• YOUR OBJECTIVE:
Somewhere below, one line contains "evalOperand_mem src s" and a later line contains "and store -/". Output those two lines and everything between them exactly, and nothing else.
========
-- ==== Sys2Proof/Proofs/Reset.lean ====
section
/-! Reset (R340): construction with all three conditions of R253 met, and the invariants in the state it leaves. -/

namespace Sys2Proof.Proofs

open Sys2Proof Sys2Proof.Machine Sys2Proof.Safety

/-- Without a live context ATTACH with its three conditions met constructs (R253). -/
theorem exec_attach_constructs {s : State} (hl : s.live = false) :
    exec (.attach 7) s = .next ((construct s).record (.ok .unit)) := exec_attach_free hl 7

/-- Settles O7: ATTACH constructs, and construction writes the reset record with its event. -/
theorem attachBuildsTheResetRecord : Obligations.AttachBuildsTheResetRecord :=
  fun _ hl => exec_attach_constructs hl

/-- The reset state is the state construction leaves (the model's choice, log 2). -/
theorem reset_eq_construct : State.reset = (construct State.unconstructed).record (.ok .unit) := rfl

/-- The reset record holds stage Prepare, for which no timing need be selected, and no error. -/
theorem legal_reset : Legal Ctx.reset := ⟨Nat.zero_le 4, Nat.zero_le 9, nofun⟩

/-- The history before construction is empty, so it has no access without a bank. -/
theorem located_unconstructed (P : Params) : located P State.unconstructed := rfl

/-- Settles O8: the invariants on the history hold wherever a construction ends, those on the context hold of the
reset record. -/
theorem resetMeetsTheInvariants : Obligations.ResetMeetsTheInvariants := by
  have hattach : exec (.attach 7) State.unconstructed = .next State.reset :=
    (exec_attach_constructs rfl).trans (congrArg _ reset_eq_construct.symm)
  obtain ⟨hcodes, htiming⟩ := (legal_iff State.reset).1 legal_reset
  have hselected : selectedFromTable Config.P State.reset := nofun
  have hretry : retryBounded State.reset := Nat.zero_le 30
  have hquiescent : quiescent State.reset := .inl rfl
  exact ⟨hattach, hcodes, htiming, countAgrees_construct State.unconstructed,
    construct_located (located_unconstructed Config.P), hselected, hretry,
    attachedAgrees_construct State.unconstructed, hquiescent⟩

end Sys2Proof.Proofs
end
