-- ==== Sys2Proof/Machine/Memory.lean ====
section
/-! DEFINITION. The frame buffer as memory: the block's one address space, `FRAME_LEN` byte cells, 14 at
the defaults (R40, R48). -/

namespace Sys2Proof.Machine

/-- The frame buffer: the cells that differ from their reset value, by rising address. -/
abbrev Memory := List Host.Cell

/-- What an unlisted cell reads as: 0x00, the value reset gives every cell (R32; log 11). -/
abbrev Memory.unlisted : Byte := 0x00#8

/-- Cell `p`. -/
def Memory.read (m : Memory) (p : Nat) : Byte :=
  match m with
  | [] => Memory.unlisted
  | (k, v) :: rest => if k = p then v else Memory.read rest p

/-- Put the cell `(p, v)` before the first cell of a higher address. -/
def Memory.insert (m : Memory) (p : Nat) (v : Byte) : Memory :=
  match m with
  | [] => [(p, v)]
  | (k, w) :: rest => if p < k then (p, v) :: (k, w) :: rest else (k, w) :: Memory.insert rest p v

/-- The memory without cell `p`. -/
def Memory.erase (m : Memory) (p : Nat) : Memory :=
  match m with
  | [] => []
  | (k, w) :: rest => if k = p then Memory.erase rest p else (k, w) :: Memory.erase rest p

/-- `buf[p] <- v` (R8), in canonical form: writing the value an unlisted cell reads as removes the entry. -/
def Memory.write (m : Memory) (p : Nat) (v : Byte) : Memory :=
  if v = Memory.unlisted then Memory.erase m p else Memory.insert (Memory.erase m p) p v

/-- Every address of `m` is at least `lo`, they rise strictly, each is one of the buffer's `n` cells, and no entry is
equal to what an unlisted cell reads as. -/
def Memory.wfFrom (n lo : Nat) (m : Memory) : Bool :=
  match m with
  | [] => true
  | (k, v) :: rest =>
    decide (lo ≤ k) && decide (k < n) && decide (v ≠ Memory.unlisted) && Memory.wfFrom n (k + 1) rest

/-- The canonical form of a buffer of `FRAME_LEN` cells: two buffers in it that read alike are equal. -/
def Memory.wf (cfg : Config) (m : Memory) : Bool := Memory.wfFrom cfg.frameLen 0 m

/-- Every cell 0x00: `for p in 0..13: buf[p] <- 0x00` (R92). -/
def Memory.clear : Memory := []

/-- The buffer whose cells 0, 1, … hold the values of `f`, for the first `n` cells. -/
def Memory.fill (f : Nat → Byte) (n : Nat) : Memory :=
  match n with
  | 0 => Memory.clear
  | k + 1 => Memory.write (Memory.fill f k) k (f k)

end Sys2Proof.Machine
end

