-- ==== Sys2Proof/Tests/Slice0.lean ====
section
/-! SUPPORT. Tests with expected results from 95_test_vectors.md, and for every statement that has hypotheses a
concrete state and operands that meet them. -/

namespace Sys2Proof.Tests

open Sys2Proof Sys2Proof.Machine

/-! Helpers. -/

/-- The next state, where there is one. -/
def nextState {cntW : Nat} : Result cntW → Option (State cntW)
  | .next s => some s
  | .fault _ => none
  | .refused _ => none

/-- The fault, where there is one. -/
def faultOf : Result → Option Fault
  | .next _ => none
  | .fault e => some e
  | .refused _ => none

/-- The 14 bytes as a buffer. -/
def bufOf (f : Frame) : Memory := Memory.fill (fun p => f.bytes.getD p 0x00#8) 14

/-- Frame F1 of 95_test_vectors.md §2.4. -/
def f1 : Frame :=
  { header := 0x53, identification := [0xAA, 0xBB, 0x00, 0xCC, 0xDD, 0x00, 0xEE], data := [0x00, 0x01, 0x0A, 0x05],
    checksum := 0x10, endByte := 0x00 }

/-- Frame F4 of 95_test_vectors.md §2.4: ignorable, and valid. -/
def f4 : Frame :=
  { f1 with data := [0xA4, 0x01, 0x17, 0x17], checksum := 0x2F }

/-- A state in the middle of a run: these registers over the values of reset. -/
def mid (st : StCode) (cnt : Cnt) (buf : Memory) (fv : Bool) : State :=
  { State.reset with st := st, cnt := cnt, buf := buf, fv := fv }

/-- The state in the cycle after F1's last byte: emitted at edge 14, window open. -/
def shown : State :=
  { mid St.waitHdr 0 (bufOf f1) true with window := true, edge := 14, emitted := [{ edge := 14, frame := f1 }] }

/-- The four registers after one step with the input `x`. -/
def regsAfter (x : EdgeInput) (s : State) : Option Regs := (nextState (step (s.present [x]))).map State.regs

/-- The reasons of the discards recorded by one step with the input `x`. -/
def reasonsAfter (x : EdgeInput) (s : State) : Option (List (List Cause)) :=
  (nextState (step (s.present [x]))).map fun t => t.discards.map Discard.reasons

/-! Constants and widths (R5, R20, R32, R67). -/

theorem test_lengths :
    Config.std.frameLen = 14 ∧ Config.std.ckWidth = 8 ∧ Config.std.cntW = 3 ∧ Config.std.valid = true := by decide
theorem test_state_codes :
    [St.waitHdr, St.collectId, St.collectData, St.collectCk, St.collectEnd].map BitVec.toNat = [0, 1, 2, 3, 4] := by
  decide
theorem test_reset_registers : State.reset.regs = { st := 0, cnt := 0, buf := [], fv := false } := by decide

/-! Well-formedness: an ill-formed operand for each check. -/

theorem test_wf_hdrMatch : (Instr.hdrMatch 0x53).wf Config.std = true ∧ (Instr.hdrMatch 0x52).wf Config.std = false := by
  decide
theorem test_wf_hdrSkip : (Instr.hdrSkip 0x54).wf Config.std = true ∧ (Instr.hdrSkip 0x53).wf Config.std = false := by
  decide
theorem test_wf_endAccept :
    (Instr.endAccept 0x00).wf Config.std = true ∧ (Instr.endAccept 0x01).wf Config.std = false := by decide
theorem test_wf_endRejectCk :
    (Instr.endRejectCk 0x00).wf Config.std = true ∧ (Instr.endRejectCk 0x53).wf Config.std = false := by decide
theorem test_wf_endRejectTerm :
    (Instr.endRejectTerm 0x53).wf Config.std = true ∧ (Instr.endRejectTerm 0x00).wf Config.std = false := by decide

/-! Decoding: the words of 95_test_vectors.md §2.3, written out field by field as
`rst in_valid ck_ok st cnt b` (R66). -/

theorem test_decode_reset_V1 : decodeTableWord 24 0b1_1_1_010_010_01010011 = some .reset := by decide
theorem test_decode_reset_V3 : decodeTableWord 24 0x17D00 = some .reset := by decide
theorem test_decode_idle_V4 : decodeTableWord 24 0b0_0_1_001_011_01010011 = some .idle := by decide
theorem test_decode_idle_V5 : decodeTableWord 24 0x07000 = some .idle := by decide
theorem test_decode_hdrMatch_V6 : decodeTableWord 24 0b0_1_1_000_000_01010011 = some (.hdrMatch 0x53) := by decide
theorem test_decode_hdrMatch_V7 : decodeTableWord 24 0x0C553 = some (.hdrMatch 0x53) := by decide
theorem test_decode_hdrSkip_V9 : decodeTableWord 24 0b0_1_1_000_000_01010010 = some (.hdrSkip 0x52) := by decide
theorem test_decode_hdrSkip_V11 : decodeTableWord 24 0x0C0A4 = some (.hdrSkip 0xA4) := by decide
theorem test_decode_recoverId_V15 : decodeTableWord 24 0b0_1_1_001_111_01010011 = some (.recoverId 0x53) := by decide
theorem test_decode_idLast_V14 : decodeTableWord 24 0b0_1_1_001_110_11101110 = some (.idLast 0xEE) := by decide
theorem test_decode_idAcc_V12 : decodeTableWord 24 0b0_1_1_001_000_10101010 = some (.idAcc 0xAA) := by decide
theorem test_decode_idAcc_V13 : decodeTableWord 24 0x0CD53 = some (.idAcc 0x53) := by decide
theorem test_decode_recoverData_V19 : decodeTableWord 24 0b0_1_1_010_100_00000000 = some (.recoverData 0x00) := by
  decide
theorem test_decode_recoverData_V20 : decodeTableWord 24 0x0D700 = some (.recoverData 0x00) := by decide
theorem test_decode_dataLast_V18 : decodeTableWord 24 0b0_1_1_010_011_00000101 = some (.dataLast 0x05) := by decide
theorem test_decode_dataAcc_V16 : decodeTableWord 24 0b0_1_1_010_000_10100100 = some (.dataAcc 0xA4) := by decide
theorem test_decode_dataAcc_V17 : decodeTableWord 24 0x0D2FF = some (.dataAcc 0xFF) := by decide
theorem test_decode_ckCapture_V21 : decodeTableWord 24 0b0_1_0_011_000_00010000 = some (.ckCapture 0x10) := by decide
theorem test_decode_ckCapture_V22 : decodeTableWord 24 0x09B53 = some (.ckCapture 0x53) := by decide
theorem test_decode_endAccept_V23 : decodeTableWord 24 0b0_1_1_100_000_00000000 = some (.endAccept 0x00) := by decide
theorem test_decode_endAccept_V24 : decodeTableWord 24 0x0E200 = some (.endAccept 0x00) := by decide
theorem test_decode_endRejectCk_V25 : decodeTableWord 24 0b0_1_0_100_000_00000000 = some (.endRejectCk 0x00) := by
  decide
theorem test_decode_endRejectTerm_V26 : decodeTableWord 24 0b0_1_1_100_000_00000001 = some (.endRejectTerm 0x01) := by
  decide
theorem test_decode_endRejectTerm_V27 : decodeTableWord 24 0x0A053 = some (.endRejectTerm 0x53) := by decide
theorem test_decode_recoverSt5_V28 : decodeTableWord 24 0b0_1_1_101_000_01010011 = some (.recoverSt5 0x53) := by decide
theorem test_decode_recoverSt67_V29 : decodeTableWord 24 0b0_1_1_110_011_00000000 = some (.recoverSt67 0x00) := by
  decide
theorem test_decode_recoverSt67_V30 : decodeTableWord 24 0x0FFFF = some (.recoverSt67 0xFF) := by decide
/-- A bit above bit 16 is in no decode word. -/
theorem test_decode_tooWide : decodeTableWord 24 0x20000 = none := by decide
/-- The encoder writes V14's word but for `ck_ok`, which the row leaves open. -/
theorem test_encode_idLast : encode Config.std (.idLast 0xEE) = 0x08EEE := by decide
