-- ==== Sys2Proof/Syntax.lean ====
section
/-! DEFINITION. The instructions of misa as syntax: spec/00_scope.md rule R2, one constructor for each row
of spec/opcode_table.json. An immediate is not part of an instruction (spec/30_encoding.md rule R56): it
is a memory word an operand reaches through R7. -/

namespace Sys2Proof

/-- The eight registers (R10, R12). R7 is the instruction pointer (R14). -/
inductive Reg where
  | r0 | r1 | r2 | r3 | r4 | r5 | r6 | r7
  deriving DecidableEq, Repr

/-- The four addressing modes (R55). -/
inductive Mode where
  /-- `00`, written `Rn` (R73). -/
  | direct
  /-- `01`, written `@Rn` (R74). -/
  | indirect
  /-- `10`, written `@Rn+`; on R7 it is the immediate mode `#k` (R75, R77). -/
  | postinc
  /-- `11`, written `@-Rn` (R76). -/
  | predec
  deriving DecidableEq, Repr

/-- An operand is a pair of a mode and a register (R72). Every pair is legal (R62). -/
structure Operand where
  mode : Mode
  reg : Reg
  deriving DecidableEq, Repr

/-- The seventeen instructions (R2). A double-operand instruction is written destination first (R63). -/
inductive Instr where
  | inc (op : Operand)
  | dec (op : Operand)
  | neg (op : Operand)
  | not (op : Operand)
  | lsh (op : Operand)
  | rsh (op : Operand)
  | mov (dst src : Operand)
  | cmoveq (dst src : Operand)
  | cmovlt (dst src : Operand)
  | cmovgt (dst src : Operand)
  | call (dst src : Operand)
  | cmp (dst src : Operand)
  | add (dst src : Operand)
  | sub (dst src : Operand)
  | and (dst src : Operand)
  | or (dst src : Operand)
  | xor (dst src : Operand)
  deriving DecidableEq, Repr

/-- The operands of an instruction, in the order in which they are evaluated: source first (R80). -/
def Instr.operands : Instr → List Operand
  | .inc op => [op]
  | .dec op => [op]
  | .neg op => [op]
  | .not op => [op]
  | .lsh op => [op]
  | .rsh op => [op]
  | .mov dst src => [src, dst]
  | .cmoveq dst src => [src, dst]
  | .cmovlt dst src => [src, dst]
  | .cmovgt dst src => [src, dst]
  | .call dst src => [src, dst]
  | .cmp dst src => [src, dst]
  | .add dst src => [src, dst]
  | .sub dst src => [src, dst]
  | .and dst src => [src, dst]
  | .or dst src => [src, dst]
  | .xor dst src => [src, dst]

end Sys2Proof
end

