-- ==== Sys2Proof/Safety.lean ====
section
/-! DEFINITION. What counts as a safe step and a safe run, and the terms in which claims say what an
instruction changes and what it leaves alone. -/

namespace Sys2Proof

/-- R75, R76: the operand's addressing mode updates this register. -/
def Operand.modifies (o : Operand) (r : Reg) : Bool :=
  (o.mode == .postinc || o.mode == .predec) && o.reg == r

/-- R101 to R103: the instructions that read a flag (R19). -/
def Instr.isConditional : Instr → Bool
  | .inc _ => false
  | .dec _ => false
  | .neg _ => false
  | .not _ => false
  | .lsh _ => false
  | .rsh _ => false
  | .mov _ _ => false
  | .cmoveq _ _ => true
  | .cmovlt _ _ => true
  | .cmovgt _ _ => true
  | .call _ _ => false
  | .cmp _ _ => false
  | .add _ _ => false
  | .sub _ _ => false
  | .and _ _ => false
  | .or _ _ => false
  | .xor _ _ => false

/-- R105: the instruction is CALL, the one that writes R7 besides its destination. -/
def Instr.isCall : Instr → Bool
  | .inc _ => false
  | .dec _ => false
  | .neg _ => false
  | .not _ => false
  | .lsh _ => false
  | .rsh _ => false
  | .mov _ _ => false
  | .cmoveq _ _ => false
  | .cmovlt _ _ => false
  | .cmovgt _ _ => false
  | .call _ _ => true
  | .cmp _ _ => false
  | .add _ _ => false
  | .sub _ _ => false
  | .and _ _ => false
  | .or _ _ => false
  | .xor _ _ => false

/-- R58: a row of the format S table: the opcode `b0[7:5]`, the range of first bytes and the match under the
mask `0xE0` say the same of a first byte, and every byte of the row decodes, with its mode and register
fields, to the row's instruction. -/
def SingleRow (op : BitVec 3) (lo hi matched : Byte) (mk : Operand → Instr) : Prop :=
  (∀ b0 : Byte, (b0.extractLsb' 5 3 = op ↔ lo ≤ b0 ∧ b0 ≤ hi) ∧ (b0.extractLsb' 5 3 = op ↔ b0 &&& 0xE0#8 = matched)) ∧
  ∀ (b0 : Byte) (rest : List Byte), b0.extractLsb' 5 3 = op →
    ∃ o : Operand, o.mode.bits = b0.extractLsb' 3 2 ∧ o.reg.bits = b0.extractLsb' 0 3 ∧
      decode (b0 :: rest) = .ok (mk o, rest)

/-- R59: an assigned row of the format D table, in the same way over the marker, the opcode `b0[5:2]` and the
string `b0 ++ b1` under the mask `0xFC00`. -/
def DoubleRow (op : BitVec 4) (lo hi : Byte) (matched : Word) (mk : Operand → Operand → Instr) : Prop :=
  (∀ b0 b1 : Byte,
    (b0.extractLsb' 6 2 = 3#2 ∧ b0.extractLsb' 2 4 = op ↔ lo ≤ b0 ∧ b0 ≤ hi) ∧
    (b0.extractLsb' 6 2 = 3#2 ∧ b0.extractLsb' 2 4 = op ↔ (b0 ++ b1 : Word) &&& 0xFC00#16 = matched)) ∧
  ∀ (b0 b1 : Byte) (rest : List Byte), b0.extractLsb' 6 2 = 3#2 → b0.extractLsb' 2 4 = op →
    ∃ dst src : Operand, dst.mode.bits = b0.extractLsb' 0 2 ∧ dst.reg.bits = b1.extractLsb' 5 3 ∧
      src.mode.bits = b1.extractLsb' 3 2 ∧ src.reg.bits = b1.extractLsb' 0 3 ∧
      decode (b0 :: b1 :: rest) = .ok (mk dst src, rest)

/-- R59, R60: an unassigned row of the format D table. -/
def UnassignedRow (op : BitVec 4) (lo hi : Byte) : Prop :=
  ∀ (b0 : Byte) (rest : List Byte),
    (b0.extractLsb' 6 2 = 3#2 ∧ b0.extractLsb' 2 4 = op ↔ lo ≤ b0 ∧ b0 ≤ hi) ∧
    (lo ≤ b0 → b0 ≤ hi → decode (b0 :: rest) = .error (.unassigned b0))

namespace Machine

/-- The two bytes at `x[7]`, all that the instruction's own bytes can be (R53). -/
def codeAt (s : State) : List Byte := [s.mem.read s.pc, s.mem.read (s.pc + 1#16)]

/-- The step from `s` does not fault. -/
def SafeStep (s : State) : Prop := ∃ t, step s = .next t

/-- R125, R32: no step of the run from `s` under `halt`, with `memBytes` bytes of memory, faults or is
refused. -/
def SafeRun (memBytes : Nat) (halt : State → Bool) (s : State) : Prop :=
  (∀ n r, runUntil memBytes halt n s ≠ .faulted r) ∧ ∀ n r, runUntil memBytes halt n s ≠ .refused r

/-- The bytes of memory a location covers: the two bytes of its word, and none for a register (R78). -/
def Loc.covers (l : Loc) (a : Word) : Bool :=
  match l with
  | .reg _ => false
  | .mem b => a == b || a == b + 1#16

/-- What an instruction with the operands `os`, started in `s`, leaves alone when it stores to the location
`l`: with `e` the state after its operands' evaluation and `t` the state it ends in, every register but a
register destination is as evaluation left it, and is as at the start unless an operand's addressing mode
updates it; and every byte of memory but those that `l` covers is as at the start. -/
def ChangesOnlyAt (l : Loc) (os : List Operand) (s e t : State) : Prop :=
  (∀ r, l ≠ .reg r → t.getReg r = e.getReg r) ∧
  (∀ r, l ≠ .reg r → (∀ o ∈ os, o.modifies r = false) → t.getReg r = s.getReg r) ∧
  (∀ a, l.covers a = false → t.mem.read a = s.mem.read a)

/-- The same for an instruction that stores nothing. -/
def StoresNothing (os : List Operand) (s e t : State) : Prop :=
  (∀ r, t.getReg r = e.getReg r) ∧
  (∀ r, (∀ o ∈ os, o.modifies r = false) → t.getReg r = s.getReg r) ∧
  (∀ a, t.mem.read a = s.mem.read a)

end Machine

end Sys2Proof
end

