-- ==== Sys2Proof/Laws/Operands.lean ====
section
/-! SUPPORT. What operand evaluation, load and store can do (spec/40_operands.md rules R72 to R78). -/

namespace Sys2Proof.Machine

/-! ## Evaluation -/

@[simp] theorem evalOperand_direct (r : Reg) (s : State) : evalOperand ⟨.direct, r⟩ s = (.reg r, s) := rfl

@[simp] theorem evalOperand_indirect (r : Reg) (s : State) :
    evalOperand ⟨.indirect, r⟩ s = (.mem (s.getReg r), s) := rfl

@[simp] theorem evalOperand_postinc (r : Reg) (s : State) :
    evalOperand ⟨.postinc, r⟩ s = (.mem (s.getReg r), s.setReg r (s.getReg r + 2#16)) := rfl

@[simp] theorem evalOperand_predec (r : Reg) (s : State) :
    evalOperand ⟨.predec, r⟩ s = (.mem (s.getReg r - 2#16), s.setReg r (s.getReg r - 2#16)) := rfl

/-- All that an evaluation can do to the state: nothing, or one register written where the mode updates it. -/
theorem evalOperand_cases (o : Operand) (s : State) :
    (evalOperand o s).2 = s ∧ (∀ r, o.modifies r = false) ∨
      ∃ v, (evalOperand o s).2 = s.setReg o.reg v ∧ o.modifies o.reg = true := by
  obtain ⟨m, r⟩ := o
  cases m
  · exact .inl ⟨rfl, fun _ => rfl⟩
  · exact .inl ⟨rfl, fun _ => rfl⟩
  · exact .inr ⟨_, rfl, by simp [Operand.modifies]⟩
  · exact .inr ⟨_, rfl, by simp [Operand.modifies]⟩

@[simp] theorem evalOperand_mem (o : Operand) (s : State) : (evalOperand o s).2.mem = s.mem := by
  rcases evalOperand_cases o s with ⟨h, -⟩ | ⟨v, h, -⟩ <;> simp [h]

@[simp] theorem evalOperand_z (o : Operand) (s : State) : (evalOperand o s).2.z = s.z := by
  rcases evalOperand_cases o s with ⟨h, -⟩ | ⟨v, h, -⟩ <;> simp [h]

@[simp] theorem evalOperand_c (o : Operand) (s : State) : (evalOperand o s).2.c = s.c := by
  rcases evalOperand_cases o s with ⟨h, -⟩ | ⟨v, h, -⟩ <;> simp [h]

/-- A register that the mode does not update is as before. -/
theorem evalOperand_getReg (o : Operand) (s : State) {r : Reg} (h : o.modifies r = false) :
    (evalOperand o s).2.getReg r = s.getReg r := by
  rcases evalOperand_cases o s with ⟨h', -⟩ | ⟨v, h', hm⟩
  · rw [h']
  · rw [h']
    refine State.getReg_setReg_other s v fun e => ?_
    rw [e, hm] at h
    cases h

/-- A register destination is the operand's own register, in direct mode. -/
theorem evalOperand_reg {o : Operand} {s : State} {r : Reg} (h : (evalOperand o s).1 = .reg r) :
    o = ⟨.direct, r⟩ := by
  obtain ⟨m, r'⟩ := o
  cases m <;> simp_all

theorem evalSource_fst (src : Operand) (s : State) :
    (evalSource src s).1 = load (evalOperand src s).1 (evalOperand src s).2 := rfl

theorem evalSource_snd (src : Operand) (s : State) : (evalSource src s).2 = (evalOperand src s).2 := rfl

@[simp] theorem evalSource_mem (src : Operand) (s : State) : (evalSource src s).2.mem = s.mem := evalOperand_mem src s
@[simp] theorem evalSource_z (src : Operand) (s : State) : (evalSource src s).2.z = s.z := evalOperand_z src s
@[simp] theorem evalSource_c (src : Operand) (s : State) : (evalSource src s).2.c = s.c := evalOperand_c src s

/-! ## Load and store -/

@[simp] theorem load_reg (r : Reg) (s : State) : load (.reg r) s = s.getReg r := rfl
@[simp] theorem load_mem (a : Word) (s : State) : load (.mem a) s = s.mem.readWord a := rfl
@[simp] theorem store_reg (r : Reg) (v : Word) (s : State) : store (.reg r) v s = s.setReg r v := rfl
@[simp] theorem store_mem (a v : Word) (s : State) :
    store (.mem a) v s = s.setMem (s.mem.writeWord a v) := rfl

@[simp] theorem store_z (l : Loc) (v : Word) (s : State) : (store l v s).z = s.z := by cases l <;> rfl
@[simp] theorem store_c (l : Loc) (v : Word) (s : State) : (store l v s).c = s.c := by cases l <;> rfl

/-- What was stored is loaded back. -/
theorem load_store (l : Loc) (v : Word) (s : State) (h : s.mem.wf = true) : load l (store l v s) = v := by
  cases l with
  | reg r => simp
  | mem a => exact Memory.readWord_writeWord_self s.mem a v h

/-- A store leaves every register but its own location alone. -/
theorem store_getReg {l : Loc} (v : Word) (s : State) {r : Reg} (h : l ≠ .reg r) :
    (store l v s).getReg r = s.getReg r := by
  cases l with
  | reg r' => exact State.getReg_setReg_other s v fun e => h (congrArg Loc.reg e.symm)
  | mem a => rfl

/-- A store leaves every byte but those of its own location alone. -/
theorem store_read {l : Loc} (v : Word) (s : State) {a : Word} (h : l.covers a = false) :
    (store l v s).mem.read a = s.mem.read a := by
  cases l with
  | reg r => rfl
  | mem b =>
    simp only [Loc.covers, Bool.or_eq_false_iff, beq_eq_false_iff_ne] at h
    exact Memory.read_writeWord_other s.mem v h.1 h.2

theorem store_wf (l : Loc) (v : Word) (s : State) (h : s.mem.wf = true) : (store l v s).mem.wf = true := by
  cases l with
  | reg r => exact h
  | mem a => exact Memory.writeWord_wf s.mem a v h

end Sys2Proof.Machine
end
========
• EXERCISE RESULT:
@[simp] theorem evalSource_mem (src : Operand) (s : State) : (evalSource src s).2.mem = s.mem := evalOperand_mem src s
@[simp] theorem evalSource_z (src : Operand) (s : State) : (evalSource src s).2.z = s.z := evalOperand_z src s
@[simp] theorem evalSource_c (src : Operand) (s : State) : (evalSource src s).2.c = s.c := evalOperand_c src s

/-! ## Load and store -/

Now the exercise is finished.